Assignment:
An exact transcription of the data below is needed.

Stored data
━━━━━━━━━━

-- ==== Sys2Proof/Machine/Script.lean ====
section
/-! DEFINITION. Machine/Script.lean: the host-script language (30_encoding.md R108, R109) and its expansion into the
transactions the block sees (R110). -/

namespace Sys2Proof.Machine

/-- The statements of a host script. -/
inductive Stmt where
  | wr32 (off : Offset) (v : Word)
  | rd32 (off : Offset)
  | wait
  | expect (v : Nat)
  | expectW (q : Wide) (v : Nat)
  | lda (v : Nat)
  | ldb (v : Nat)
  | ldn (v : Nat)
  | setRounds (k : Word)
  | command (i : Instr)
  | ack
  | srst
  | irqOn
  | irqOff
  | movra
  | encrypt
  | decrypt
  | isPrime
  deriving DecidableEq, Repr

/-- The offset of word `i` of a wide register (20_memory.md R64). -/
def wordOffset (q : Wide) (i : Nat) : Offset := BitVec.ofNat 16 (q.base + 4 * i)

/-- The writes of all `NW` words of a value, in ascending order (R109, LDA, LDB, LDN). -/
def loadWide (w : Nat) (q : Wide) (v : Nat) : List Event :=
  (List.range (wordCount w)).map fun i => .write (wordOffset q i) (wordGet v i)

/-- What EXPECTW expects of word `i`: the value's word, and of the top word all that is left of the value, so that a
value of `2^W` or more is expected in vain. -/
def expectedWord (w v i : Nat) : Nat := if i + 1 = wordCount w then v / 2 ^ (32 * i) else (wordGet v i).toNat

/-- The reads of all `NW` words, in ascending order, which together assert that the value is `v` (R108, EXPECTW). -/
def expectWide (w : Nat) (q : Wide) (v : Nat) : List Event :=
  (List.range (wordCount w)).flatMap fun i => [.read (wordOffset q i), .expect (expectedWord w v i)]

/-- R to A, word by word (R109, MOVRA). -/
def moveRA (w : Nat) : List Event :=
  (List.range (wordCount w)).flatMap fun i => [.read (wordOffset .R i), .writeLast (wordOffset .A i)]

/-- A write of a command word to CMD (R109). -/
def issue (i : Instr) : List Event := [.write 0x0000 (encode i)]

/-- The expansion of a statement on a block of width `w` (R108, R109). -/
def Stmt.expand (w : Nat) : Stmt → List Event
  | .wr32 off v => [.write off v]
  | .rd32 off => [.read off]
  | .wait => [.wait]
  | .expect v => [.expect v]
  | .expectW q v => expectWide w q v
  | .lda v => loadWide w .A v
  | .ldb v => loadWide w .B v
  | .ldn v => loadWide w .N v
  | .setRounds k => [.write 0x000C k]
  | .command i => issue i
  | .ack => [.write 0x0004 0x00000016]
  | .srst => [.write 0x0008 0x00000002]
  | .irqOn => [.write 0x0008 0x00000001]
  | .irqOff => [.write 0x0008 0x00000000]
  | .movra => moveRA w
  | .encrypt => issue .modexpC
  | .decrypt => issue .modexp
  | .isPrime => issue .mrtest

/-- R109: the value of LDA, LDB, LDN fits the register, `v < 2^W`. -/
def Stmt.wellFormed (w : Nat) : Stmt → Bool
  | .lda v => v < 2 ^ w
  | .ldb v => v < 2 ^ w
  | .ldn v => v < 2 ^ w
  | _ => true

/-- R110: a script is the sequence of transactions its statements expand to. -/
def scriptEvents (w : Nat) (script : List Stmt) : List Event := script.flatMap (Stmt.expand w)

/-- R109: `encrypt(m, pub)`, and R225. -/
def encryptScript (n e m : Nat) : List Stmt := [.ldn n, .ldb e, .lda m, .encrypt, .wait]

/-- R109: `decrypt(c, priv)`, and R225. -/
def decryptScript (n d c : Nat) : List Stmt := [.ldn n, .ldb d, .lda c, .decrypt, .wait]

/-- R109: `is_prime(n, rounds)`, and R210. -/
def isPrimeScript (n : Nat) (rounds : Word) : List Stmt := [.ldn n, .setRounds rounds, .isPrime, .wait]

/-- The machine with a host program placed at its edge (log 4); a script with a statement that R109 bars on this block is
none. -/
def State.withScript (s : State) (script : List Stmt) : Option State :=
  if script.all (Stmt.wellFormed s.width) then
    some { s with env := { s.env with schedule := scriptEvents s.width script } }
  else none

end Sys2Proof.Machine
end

━━━━━━━━━━

Written response:
-- ==== Sys2Proof/Machine/Script.lean ====
section
/-! DEFINITION. Machine/Script.lean: the host-script language (30_encoding.md R108, R109) and its expansion into the
transactions the block sees (R110). -/

namespace Sys2Proof.Machine

/-- The statements of a host script. -/
inductive Stmt where
  | wr32 (off : Offset) (v : Word)
  | rd32 (off : Offset)
  | wait
  | expect (v : Nat)
  | expectW (q : Wide) (v : Nat)
  | lda (v : Nat)
  | ldb (v : Nat)
  | ldn (v : Nat)
  | setRounds (k : Word)
  | command (i : Instr)
  | ack
  | srst
  | irqOn
  | irqOff
  | movra
  | encrypt
  | decrypt
  | isPrime
  deriving DecidableEq, Repr

/-- The offset of word `i` of a wide register (20_memory.md R64). -/
def wordOffset (q : Wide) (i : Nat) : Offset := BitVec.ofNat 16 (q.base + 4 * i)

/-- The writes of all `NW` words of a value, in ascending order (R109, LDA, LDB, LDN). -/
def loadWide (w : Nat) (q : Wide) (v : Nat) : List Event :=
  (List.range (wordCount w)).map fun i => .write (wordOffset q i) (wordGet v i)

/-- What EXPECTW expects of word `i`: the value's word, and of the top word all that is left of the value, so that a
value of `2^W` or more is expected in vain. -/
def expectedWord (w v i : Nat) : Nat := if i + 1 = wordCount w then v / 2 ^ (32 * i) else (wordGet v i).toNat

/-- The reads of all `NW` words, in ascending order, which together assert that the value is `v` (R108, EXPECTW). -/
def expectWide (w : Nat) (q : Wide) (v : Nat) : List Event :=
  (List.range (wordCount w)).flatMap fun i => [.read (wordOffset q i), .expect (expectedWord w v i)]

/-- R to A, word by word (R109, MOVRA). -/
def moveRA (w : Nat) : List Event :=
  (List.range (wordCount w)).flatMap fun i => [.read (wordOffset .R i), .writeLast (wordOffset .A i)]

/-- A write of a command word to CMD (R109). -/
def issue (i : Instr) : List Event := [.write 0x0000 (encode i)]

/-- The expansion of a statement on a block of width `w` (R108, R109). -/
def Stmt.expand (w : Nat) : Stmt → List Event
  | .wr32 off v => [.write off v]
  | .rd32 off => [.read off]
  | .wait => [.wait]
  | .expect v => [.expect v]
  | .expectW q v => expectWide w q v
  | .lda v => loadWide w .A v
  | .ldb v => loadWide w .B v
  | .ldn v => loadWide w .N v
  | .setRounds k => [.write 0x000C k]
  | .command i => issue i
  | .ack => [.write 0x0004 0x00000016]
  | .srst => [.write 0x0008 0x00000002]
  | .irqOn => [.write 0x0008 0x00000001]
  | .irqOff => [.write 0x0008 0x00000000]
  | .movra => moveRA w
  | .encrypt => issue .modexpC
  | .decrypt => issue .modexp
  | .isPrime => issue .mrtest

/-- R109: the value of LDA, LDB, LDN fits the register, `v < 2^W`. -/
def Stmt.wellFormed (w : Nat) : Stmt → Bool
  | .lda v => v < 2 ^ w
  | .ldb v => v < 2 ^ w
  | .ldn v => v < 2 ^ w
  | _ => true

/-- R110: a script is the sequence of transactions its statements expand to. -/
def scriptEvents (w : Nat) (script : List Stmt) : List Event := script.flatMap (Stmt.expand w)

/-- R109: `encrypt(m, pub)`, and R225. -/
def encryptScript (n e m : Nat) : List Stmt := [.ldn n, .ldb e, .lda m, .encrypt, .wait]

/-- R109: `decrypt(c, priv)`, and R225. -/
def decryptScript (n d c : Nat) : List Stmt := [.ldn n, .ldb d, .lda c, .decrypt, .wait]

/-- R109: `is_prime(n, rounds)`, and R210. -/
def isPrimeScript (n : Nat) (rounds : Word) : List Stmt := [.ldn n, .setRounds rounds, .isPrime, .wait]

/-- The machine with a host program placed at its edge (log 4); a script with a statement that R109 bars on this block is
none. -/
def State.withScript (s : State) (script : List Stmt) : Option State :=
  if script.all (Stmt.wellFormed s.width) then
    some { s with env := { s.env with schedule := scriptEvents s.width script } }
  else none

end Sys2Proof.Machine
end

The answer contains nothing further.